Incident reporting system

for users to report harmful content in appropriate place
currently in MTP stage and likely to change - hopefully to production later this year

Agent Header

depricated and replaced with user agent client hints

Other things that are being worked on:

SRE - DDOS attack mitigation
upgrades to captcha
automoderator

automatic reversion of edits deemed to be bad edits or by a machine learning model

abuse filter

support the temp account system

any examples of anti-abuse projects? that we should know about?

About half of the room work on an anti-abuse tool/product

what's interesting to you about this session?

Here to learn and listen - team works on these topics
Wikibase Cloud - relevant as this gets more popular
Admin on Greek Wikipedia & thesis on ethics/abuse on Wikipedia
From the Security team
Steward - cross-wiki anti abuse
Admin on enwiki, particularly interested in mobile patrolling
Steward - tried to work on abuse tools like AbuseFilter but it's hard

Big group exercise (5minutes) -- what themes, categories, and problem areas do the projects we mentioned relate to?

Themes/Categories:

Vandalism
Scale
conflict of interest editors
ad hominem attacks
spam bots
cross-wiki abuse
harrassment prevention / mitigation
detection
sock puppetry
improved mitigations
collateral damage (esp in particular countries)
mass creation of articles by a particular user (e.g. with LLMs)
vandalism - to see how long a particular edit of bad faith was made and then reverted (just for fun/research purposes)
user privacy
copyright violations? content moderation?
Long term abuse by individuals

Small Group Exercise (20 minutes)
discuss what projects, capabilities, critiques, and weaknesses are present in each area we identified in the previous slide.
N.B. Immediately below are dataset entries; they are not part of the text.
-- ==== Sys2Proof/Machine/Drover.lean ====
section
/-!
DEFINITION. The drover: tasks born from bells (07 R165, 12 R254), decisions (12 R260, R261, R264), stops and switches
(02 R50, 12 R263), parking and restoring (12 R262, R264), partitions (12 R255), and the microsecond step (12 R258). Log 26
says what the manual leaves open about a decision.
-/

namespace Sys2Proof.Machine

/-! ### Time -/

/-- The present tick of a die. -/
def State.now (s : State) (die : Nat) : Nat := (s.die die).clk.toNat

/-- A VD's quantum in ticks (12 R260, 14 R304). -/
def State.quantum (s : State) (vdk : Nat) : Nat := (s.vd vdk).field 0x52 2 % 2 ^ 10 * 100

/-- Quanta after which a ready task starves (12 R261), and a parked one is re-homed (12 R255). -/
def starvingQuanta : Nat := 64
def rehomeQuanta : Nat := 4

/-! ### Ready tasks and their rank (12 R253, R260) -/

/-- Bands of a level that a task's tiles take. -/
def Task.bands (t : Task) (lvl : Bool) : Nat :=
  t.tiles.foldl (fun n h => if h.2.lvl = lvl then n + h.2.bands.length else n) 0

/-- Whether a task's bands can be allocated on a core (12 R264). -/
def State.fits (s : State) (t : Task) (core : Nat) : Bool :=
  t.bands false ≤ (s.bandsFree core false).length && t.bands true ≤ (s.bandsFree core true).length

/-- Whether a task is ready (12 R253). -/
def Task.ready (t : Task) : Bool := match t.place with | .standby | .parked => true | _ => false

/-- Whether a task is a candidate of its quad's decision (12 R255, R260, R264). -/
def State.candidate (s : State) (t : Task) : Bool :=
  t.ready && !t.parkAfter && !t.dying && t.dest.isNone && !t.rehome && s.vdRuns t.vdKey && (s.partition t.vdKey t.die).contains t.quad &&
    (t.place == .standby || (quadCores t.die t.quad).any (s.fits t))

/-- Whether one task ranks before another (12 R260). -/
def State.before (s : State) (a b : Task) : Bool :=
  match a.starving, b.starving with
  | true, false => true
  | false, true => false
  | true, true => a.readySince < b.readySince || (a.readySince = b.readySince && a.tid.toNat < b.tid.toNat)
  | false, false =>
    s.eff b < s.eff a || (s.eff a = s.eff b &&
      (a.readySince < b.readySince || (a.readySince = b.readySince && a.tid.toNat < b.tid.toNat)))

/-- A task put into a ranked list. -/
def State.rankInto (s : State) (x : Nat) : List Nat → List Nat
  | [] => [x]
  | y :: ys => if s.before (s.task x) (s.task y) then x :: y :: ys else y :: s.rankInto x ys

/-- Whether a switch to a task is under way: its decision is not repeated (12 R264). -/
def State.chosen (s : State) (uid : Nat) : Bool :=
  s.cores.any fun c => match c.2.plan with | some p => p.inn == some uid | none => false

/-- The candidates of a quad, best first. -/
def State.candidates (s : State) (die quad : Nat) : List Nat :=
  (s.tasks.filter fun t => t.2.die = die && t.2.quad = quad && s.candidate t.2 && !s.chosen t.1).foldl (fun l t => s.rankInto t.1 l) []

/-! ### Births from bells (07 R164 to R166, 12 R254) -/

/-- The task of a pending entry (07 R165). -/
def State.bellTask (s : State) (die index quad : Nat) (b : Bell) (tid : BitVec 32) : Task :=
  let base := newTask (b.vd / 256) die (b.vd % 256) b.entry quad (s.now die)
  let ctl := (((base.ctl.put 1#5 b.arg).put 2#5 b.first).put 3#5 (BitVec.ofNat 64 b.count)).put 4#5 (BitVec.ofNat 64 index)
  { base with tid, ctl, gang := b.gang, prio := s.ceiling b.vd b.prio, origin := 2#2, level := b.level, stops := b.stops,
              trVec := b.trVec, s1root := b.s1root, asid := b.asid, rngKey := b.key, rngCtr := b.ctr }.loadConverters

/-- Whether an entry owes a task: it is pending, or was when it was disarmed with its rings kept (07 R165, R167, R170). -/
def Bell.owes (b : Bell) : Bool :=
  match b.state with
  | .pending => true
  | .disarmed => b.why != 3#2 && b.count != 0
  | _ => false

/-- One entry turned into a task where quota and place allow (07 R165, 12 R254). -/
def State.bear (s : State) (k : Nat) : State :=
  let b := s.bell k
  let die := k / bellCount
  if !b.owes || !s.vdRuns b.vd || !s.quotaOk b.vd die then s else
  match s.homeQuad b.vd die with
  | none => s
  | some q =>
    let (tid, s') := s.freshTid die
    match s'.enrol (s.bellTask die (k % bellCount) q b tid) with
    | none => s
    | some (_, s') => s'.modBell k fun b =>
        { b with state := (match b.state with | .pending => .armed | x => x), count := 0, ctr := b.ctr + b.stride.setWidth 128 }

/-- The entries of a die, lowest index first, turned into tasks. -/
def State.bearAll (s : State) (die : Nat) : State :=
  let ks := ((s.bells.filter fun b => b.1 / bellCount = die && b.2.owes).map (·.1)).foldl (fun l k => insertAsc k l) []
  ks.foldl State.bear s

/-! ### Replacement (12 R260, R261, R264) -/

/-- Park frames of a die that a list of tasks may take beside the parks already ordered (12 R264). -/
def State.framesFor (s : State) (l : List Nat) : Bool :=
  l.all fun u =>
    let t := s.task u
    let want := (l.filter fun v => (s.task v).vdKey = t.vdKey).length
    let owed := s.countTasks t.die fun x => x.parkAfter && !x.inFrame && x.vdKey = t.vdKey
    want + owed ≤ ((s.die t.die).freeFrames t.vdKey).length

/-- The ready task in a core's standby slot, and the held one. -/
def State.readyIn (s : State) (core : Nat) : Option Nat :=
  match s.standbyOf core with
  | some u => if (s.task u).place == .standby then some u else none
  | none => none
def State.heldIn (s : State) (core : Nat) : Bool :=
  match s.standbyOf core with | some u => (s.task u).place == .held | none => false

/-- What a switch to a candidate on a core needs beside the victim's stop: the tasks to be parked, whether the candidate must
be restored there first, and whether it goes straight into the active slot; none where frames or bands are short. -/
structure Way where
  parks : List Nat := []
  restore : Bool := false
  direct : Bool := false

def State.way (s : State) (c core : Nat) (victim : Option Nat) : Option Way :=
  let t := s.task c
  if t.place == .standby && t.core == some core then some {}
  else
    let self := if t.place == .standby then [c] else []
    let w : Way :=
      if s.heldIn core then { parks := self ++ victim.toList, restore := true, direct := true }
      else { parks := self ++ (s.readyIn core).toList, restore := true }
    if s.framesFor w.parks && s.fits t core then some w else none

/-- A victim: its core, its task unless the slot is empty, and its priority. -/
structure Victim where
  core : Nat
  uid : Option Nat
  eff : Int
  since : Nat

/-- Whether a task may not be replaced: it was starving and has not run its quantum (12 R261). -/
def State.shielded (s : State) (t : Task) : Bool :=
  t.starving && !t.yielded && s.now t.die < t.activeSince + s.quantum t.vdKey

/-- The active slots of a quad that a switch may take: no switch or restore under way, no held or dying task in them. -/
def State.victims (s : State) (die quad : Nat) : List Victim :=
  (quadCores die quad).filterMap fun c =>
    if (s.core c).plan.isSome || (s.tasks.any fun t => t.2.dest = some c) then none
    else
      match s.activeOf c with
      | none => some ⟨c, none, -1, 0⟩
      | some u =>
        let t := s.task u
        if t.place != .active || t.dying || t.parkAfter || s.shielded t then none
        else some ⟨c, some u, s.eff t, t.activeSince⟩

/-- The lowest victim: least priority, then longest active, then lowest core (12 R260). -/
def lowestVictim (l : List Victim) : Option Victim :=
  l.foldl (fun best v =>
    match best with
    | none => some v
    | some b => if v.eff < b.eff ∨ (v.eff = b.eff ∧ v.since < b.since) then some v else best) none

/-- Whether a candidate replaces a victim (12 R260). -/
def State.replaces (s : State) (c : Task) (v : Victim) : Bool :=
  let e : Int := s.eff c
  match v.uid with
  | none => true
  | some u =>
    let t := s.task u
    decide (v.eff < e) || c.starving || t.yielded ||
      (decide (v.eff ≤ e) && decide (t.activeSince + s.quantum t.vdKey ≤ s.now t.die))

/-- A whole task halted at once, saved full (12 R263). -/
def Task.haltAll (t : Task) : Task := t.mapEngs fun e => { e with stop := .stopped, stall := none }

/-- A task of the machine so halted. -/
def State.haltTask (s : State) (u : Nat) : State := (s.dropTlbis u).modTask u Task.haltAll

/-- A task that a switch or a re-homing will park. -/
def State.parkSoon (s : State) (u : Nat) : State := s.modTask u fun t => { t with parkAfter := true }

/-- A switch begins: the victim is asked to stop, or halted if it yields, and the candidate is restored where it must be
(12 R260, R264). -/
def State.startSwitch (s : State) (c : Nat) (v : Victim) (w : Way) : State :=
  let s := w.parks.foldl State.parkSoon s
  let s := match v.uid with
    | none => s
    | some u => if (s.task u).yielded then s.haltTask u else s.requestStop u
  let s := if w.restore then s.modTask c fun t => { t with dest := some v.core } else s
  s.modCore v.core fun x => { x with plan := some { out := v.uid, inn := some c, direct := w.direct } }

/-- The replacements of a decision: each candidate in rank order, until one replaces nothing (12 R260). `first` is the first
round, in which a yielding task is the victim. -/
def State.rounds' (s : State) (die quad : Nat) (first : Bool) : List Nat → State
  | [] => s
  | c :: cs =>
    let t := s.task c
    let can := (s.victims die quad).filter fun v => (s.way c v.core v.uid).isSome
    let yielder := can.find? fun v => first && match v.uid with | some u => (s.task u).yielded | none => false
    match (match yielder with | some v => some v | none => lowestVictim can) with
    | none => s
    | some v =>
      if !s.replaces t v then s
      else
        match s.way c v.core v.uid with
        | none => s
        | some w => (s.startSwitch c v w).rounds' die quad false cs

/-! ### Standby slots (12 R260 step 5) -/

/-- The cores of a quad in ascending order of their active task's priority. -/
def State.byActive (s : State) (die quad : Nat) : List Nat :=
  let eff (c : Nat) : Int := match s.activeOf c with | some u => s.eff (s.task u) | none => -1
  let rec put (c : Nat) : List Nat → List Nat
    | [] => [c]
    | d :: ds => if eff d ≤ eff c then d :: put c ds else c :: d :: ds
  (quadCores die quad).foldl (fun l c => put c l) []

/-- The standby slot of one core filled, or its occupant exchanged, from the parked candidates left. -/
def State.fillSlot (s : State) (parked : List Nat) (core : Nat) : State × List Nat :=
  if (s.core core).plan.isSome || (s.tasks.any fun t => t.2.dest = some core) then (s, parked)
  else
    match parked.find? fun c => s.fits (s.task c) core with
    | none => (s, parked)
    | some c =>
      let go (s : State) : State × List Nat := (s.modTask c fun t => { t with dest := some core }, parked.erase c)
      match s.standbyOf core with
      | none => go s
      | some u =>
        let t := s.task u
        if t.place == .standby && !t.parkAfter && s.before (s.task c) t && s.framesFor [u] then go (s.parkSoon u)
        else (s, parked)

/-- The gangs whose entries a decision reads: those of the quad's tasks that have failed polls to weigh (12 R256, R259). -/
def State.gangsOf (s : State) (die quad : Nat) : List (Nat × Nat) :=
  (s.tasks.filter fun t => t.2.die = die && t.2.quad = quad && t.2.polls ≠ 0).map fun t => (t.2.vdKey, t.2.gang.toNat)

/-- A yielding task after the decision: it is protected no more (12 R261). -/
def Task.afterYield (t : Task) : Task := if t.yielded then { t with yielded := false, starving := false } else t

/-- DROVER_DECISION (12 R254, R260): for a quad that owes one, once routes lead to the gang entries that it reads. -/
def execDroverDecision (die quad : Nat) (s : State) : Result State :=
  if !(s.die die).decide.contains quad || !(s.die die).inService ||
      (s.gangsOf die quad).any (fun g => s.gangAway g.1 die g.2) then .next s
  else
    let s := s.modDie die fun d => { d with decide := d.decide.filter fun q => q ≠ quad }
    let s := (s.bearAll die).gangsRead die (s.gangsOf die quad)
    let s := s.rounds' die quad true (s.candidates die quad)
    let s := { s with tasks := s.tasks.map fun (t : Nat × Task) =>
      (t.1, if t.2.die = die ∧ t.2.quad = quad then t.2.afterYield else t.2) }
    let parked := (s.candidates die quad).filter fun c => (s.task c).place == .parked
    .next ((s.byActive die quad).foldl (fun (r : State × List Nat) c => r.1.fillSlot r.2 c) (s, parked)).1

/-! ### Stops (12 R263) -/

/-- Whether a sequencer of an active task has been asked to stop, and after how many slots. -/
def State.asked (s : State) (uid : Nat) (en : Engine) : Option Nat :=
  match (s.task uid).place, ((s.task uid).eng en).stop with
  | .active, .asked n => some n
  | _, _ => none

/-- STOP_POINT_REACHED (03 R63, 12 R263): a sequencer asked to stop has reached a listed stop point and halts there, under its mask.
EXE first takes the arithmetic trap that is due at the point (12 R272). -/
def execStopPointReached (uid : Nat) (en : Engine) (s : State) : Result State :=
  match (s.task uid).place, ((s.task uid).eng en).stop with
  | .active, .point m => if en == .exe && s.arithDue uid then .next s else .next (s.halt uid en (some m))
  | _, _ => .next s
Discuss one (or a group of) themes identified above.
groups: (red) vandalism - spam bots - sock puppetry Content issues

Most obvious issues - anyone can address them
Long running discussion topic - lots of tools. ORES etc.
Machine Learning can support this, but not solve it completely.
Spambots - fighting against technical people who know how to cirumvent the system.
Captcha helps with spambots. Works to some extent but not fully as expected.
For vandalism it can be easy - for example a blacklist of words. Lots of low-hanging fruit here.
Hard part is subtle vandalism - for example the capital of a country is wrong. Have to manually check this is correct. AI can't cross-check information like this. Misinformation/disinformation is harder.
SWViewer for cross-wiki monitoring.
Sometimes abusers use scripts to make rapid abuse. AbuseFilters help but it's not always easy. Can be hard to find people who know how the software works.
Lots of volunteer/third-party tools. Can be hard to know what exists.
Bulgarian Wikipedia has an anti-vandalism bot. Turkish Wikipedia doesn't have one. There should be a centralised tool for this. Especially helpful for smaller Wikipedias.
DDoS - IP reputation. Can this be implemented in anti-vandalism/anti-spam tools to foresee abuse from users?
KH: We're starting an experiment in the next weeks to look at this data to see if it maps to bad content/accounts. Based on that, we might be able to make decisions based on the information. We would like to make this available to other tools. There are some Phab tasks for this, it would just need some work to be done.
AbuseFilter - how would it be helpful? We have an AbuseFilter for new account creating a profile page "I am ...". If we knew it was from a bad reputation IP, we could prevent them from taking the action.
Using AI for abuse detection. Falsified images, for example.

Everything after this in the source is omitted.